Task directions
After finding the line with "rw [State.portWrite, State.portWrite, habsent, ←" in the data below, set down exactly each line through the one with "(s.portRead p).bare = s.bare.portRead", inclusive, and stop there.
- - - -
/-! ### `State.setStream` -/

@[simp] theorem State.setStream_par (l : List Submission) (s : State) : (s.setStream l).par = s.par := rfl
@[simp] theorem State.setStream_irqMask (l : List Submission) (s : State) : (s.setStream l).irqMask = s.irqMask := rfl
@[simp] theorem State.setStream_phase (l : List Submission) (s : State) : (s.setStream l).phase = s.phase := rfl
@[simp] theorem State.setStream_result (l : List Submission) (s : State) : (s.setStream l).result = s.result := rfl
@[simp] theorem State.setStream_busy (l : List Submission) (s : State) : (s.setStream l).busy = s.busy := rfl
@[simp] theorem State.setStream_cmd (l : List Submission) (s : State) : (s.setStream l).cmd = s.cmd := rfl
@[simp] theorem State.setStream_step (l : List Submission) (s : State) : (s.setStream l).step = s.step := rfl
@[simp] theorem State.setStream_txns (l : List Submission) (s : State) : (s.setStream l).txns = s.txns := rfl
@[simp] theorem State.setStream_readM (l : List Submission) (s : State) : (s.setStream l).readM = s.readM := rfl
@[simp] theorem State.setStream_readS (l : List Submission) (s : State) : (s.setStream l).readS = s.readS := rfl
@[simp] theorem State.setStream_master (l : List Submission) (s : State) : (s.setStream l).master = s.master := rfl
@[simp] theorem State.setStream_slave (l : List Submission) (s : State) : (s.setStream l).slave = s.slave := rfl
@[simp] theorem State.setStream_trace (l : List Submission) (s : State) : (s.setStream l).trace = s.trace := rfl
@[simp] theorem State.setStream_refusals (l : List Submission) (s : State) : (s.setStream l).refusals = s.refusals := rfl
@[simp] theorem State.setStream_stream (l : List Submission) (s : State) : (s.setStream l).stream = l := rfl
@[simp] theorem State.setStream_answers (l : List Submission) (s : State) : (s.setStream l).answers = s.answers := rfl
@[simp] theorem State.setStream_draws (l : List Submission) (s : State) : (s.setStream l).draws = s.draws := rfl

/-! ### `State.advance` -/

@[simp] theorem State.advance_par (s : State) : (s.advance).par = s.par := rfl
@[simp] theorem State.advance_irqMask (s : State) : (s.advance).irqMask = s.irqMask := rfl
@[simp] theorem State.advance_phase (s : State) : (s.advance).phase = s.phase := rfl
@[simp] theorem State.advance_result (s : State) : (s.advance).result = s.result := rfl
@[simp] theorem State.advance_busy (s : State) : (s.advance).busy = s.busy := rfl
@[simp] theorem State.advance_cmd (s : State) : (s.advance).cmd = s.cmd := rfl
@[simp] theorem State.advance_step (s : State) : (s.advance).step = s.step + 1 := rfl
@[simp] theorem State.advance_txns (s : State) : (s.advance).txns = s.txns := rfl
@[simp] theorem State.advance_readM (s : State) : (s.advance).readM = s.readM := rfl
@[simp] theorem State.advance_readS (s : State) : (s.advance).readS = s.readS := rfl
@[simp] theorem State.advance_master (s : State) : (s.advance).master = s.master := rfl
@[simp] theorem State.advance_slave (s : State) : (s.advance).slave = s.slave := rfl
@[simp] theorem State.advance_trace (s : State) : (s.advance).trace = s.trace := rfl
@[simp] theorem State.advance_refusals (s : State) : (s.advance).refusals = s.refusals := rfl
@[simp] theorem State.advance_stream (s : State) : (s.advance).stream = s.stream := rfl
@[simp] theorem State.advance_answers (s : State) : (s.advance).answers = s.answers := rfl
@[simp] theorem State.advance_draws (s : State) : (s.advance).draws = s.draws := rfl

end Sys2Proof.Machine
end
- - - -
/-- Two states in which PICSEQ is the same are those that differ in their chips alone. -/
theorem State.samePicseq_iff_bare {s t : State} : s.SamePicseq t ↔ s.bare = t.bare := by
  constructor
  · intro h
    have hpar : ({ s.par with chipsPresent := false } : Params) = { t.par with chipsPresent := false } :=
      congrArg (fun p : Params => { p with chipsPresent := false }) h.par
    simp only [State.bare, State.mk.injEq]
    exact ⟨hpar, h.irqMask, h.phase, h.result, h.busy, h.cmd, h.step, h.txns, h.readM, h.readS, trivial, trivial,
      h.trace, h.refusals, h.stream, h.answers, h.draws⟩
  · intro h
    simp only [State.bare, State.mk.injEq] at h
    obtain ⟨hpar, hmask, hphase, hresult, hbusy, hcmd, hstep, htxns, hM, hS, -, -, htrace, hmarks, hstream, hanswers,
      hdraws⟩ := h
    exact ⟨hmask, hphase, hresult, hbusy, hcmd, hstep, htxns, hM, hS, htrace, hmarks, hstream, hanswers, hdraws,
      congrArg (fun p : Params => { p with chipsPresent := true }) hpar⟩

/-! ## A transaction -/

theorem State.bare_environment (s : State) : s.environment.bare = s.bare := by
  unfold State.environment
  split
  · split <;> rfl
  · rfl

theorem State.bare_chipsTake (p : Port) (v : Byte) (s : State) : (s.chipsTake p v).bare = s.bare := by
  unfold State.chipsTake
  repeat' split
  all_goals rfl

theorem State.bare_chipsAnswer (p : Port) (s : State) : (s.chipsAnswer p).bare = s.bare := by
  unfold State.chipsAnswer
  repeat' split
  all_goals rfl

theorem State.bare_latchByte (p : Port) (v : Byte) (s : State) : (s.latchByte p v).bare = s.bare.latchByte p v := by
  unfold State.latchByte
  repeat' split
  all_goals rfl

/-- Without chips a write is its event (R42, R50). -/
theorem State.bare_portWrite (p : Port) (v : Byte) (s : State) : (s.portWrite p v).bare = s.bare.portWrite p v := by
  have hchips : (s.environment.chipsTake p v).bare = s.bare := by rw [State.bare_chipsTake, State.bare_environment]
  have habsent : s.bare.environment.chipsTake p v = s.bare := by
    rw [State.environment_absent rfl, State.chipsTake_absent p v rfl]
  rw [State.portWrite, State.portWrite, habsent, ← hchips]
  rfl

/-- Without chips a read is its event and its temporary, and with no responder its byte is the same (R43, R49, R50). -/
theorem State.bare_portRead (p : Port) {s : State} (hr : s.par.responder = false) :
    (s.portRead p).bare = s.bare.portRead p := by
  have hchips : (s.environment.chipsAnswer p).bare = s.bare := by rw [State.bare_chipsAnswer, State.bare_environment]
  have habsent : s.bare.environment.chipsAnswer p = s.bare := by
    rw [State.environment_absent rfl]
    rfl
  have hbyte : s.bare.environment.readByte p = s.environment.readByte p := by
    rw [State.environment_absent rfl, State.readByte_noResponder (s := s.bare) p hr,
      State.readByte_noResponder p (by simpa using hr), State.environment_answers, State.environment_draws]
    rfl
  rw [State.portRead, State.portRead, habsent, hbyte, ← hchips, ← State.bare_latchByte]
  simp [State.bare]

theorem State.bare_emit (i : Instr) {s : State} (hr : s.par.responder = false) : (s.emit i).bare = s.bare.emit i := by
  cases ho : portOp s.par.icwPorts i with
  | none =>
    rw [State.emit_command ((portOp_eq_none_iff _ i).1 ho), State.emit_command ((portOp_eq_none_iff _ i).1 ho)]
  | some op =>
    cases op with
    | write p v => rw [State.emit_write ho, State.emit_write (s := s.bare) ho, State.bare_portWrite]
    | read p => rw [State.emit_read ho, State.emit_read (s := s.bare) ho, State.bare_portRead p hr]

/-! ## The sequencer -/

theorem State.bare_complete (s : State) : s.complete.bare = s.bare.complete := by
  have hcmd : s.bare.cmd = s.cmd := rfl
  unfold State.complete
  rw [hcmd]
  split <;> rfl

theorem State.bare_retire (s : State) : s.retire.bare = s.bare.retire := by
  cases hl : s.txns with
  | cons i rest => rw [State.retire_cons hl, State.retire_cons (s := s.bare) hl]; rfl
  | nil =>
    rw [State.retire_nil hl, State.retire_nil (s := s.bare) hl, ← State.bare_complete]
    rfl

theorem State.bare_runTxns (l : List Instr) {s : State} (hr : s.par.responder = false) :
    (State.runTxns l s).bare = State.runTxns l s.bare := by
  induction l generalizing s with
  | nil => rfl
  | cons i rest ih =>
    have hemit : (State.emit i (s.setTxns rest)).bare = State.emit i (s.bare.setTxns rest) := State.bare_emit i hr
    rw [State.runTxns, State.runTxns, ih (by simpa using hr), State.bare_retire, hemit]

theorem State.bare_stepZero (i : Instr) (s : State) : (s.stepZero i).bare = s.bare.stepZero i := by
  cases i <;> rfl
- - - -
Solution for this problem
  rw [State.portWrite, State.portWrite, habsent, ← hchips]
  rfl

/-- Without chips a read is its event and its temporary, and with no responder its byte is the same (R43, R49, R50). -/
theorem State.bare_portRead (p : Port) {s : State} (hr : s.par.responder = false) :
    (s.portRead p).bare = s.bare.portRead p := by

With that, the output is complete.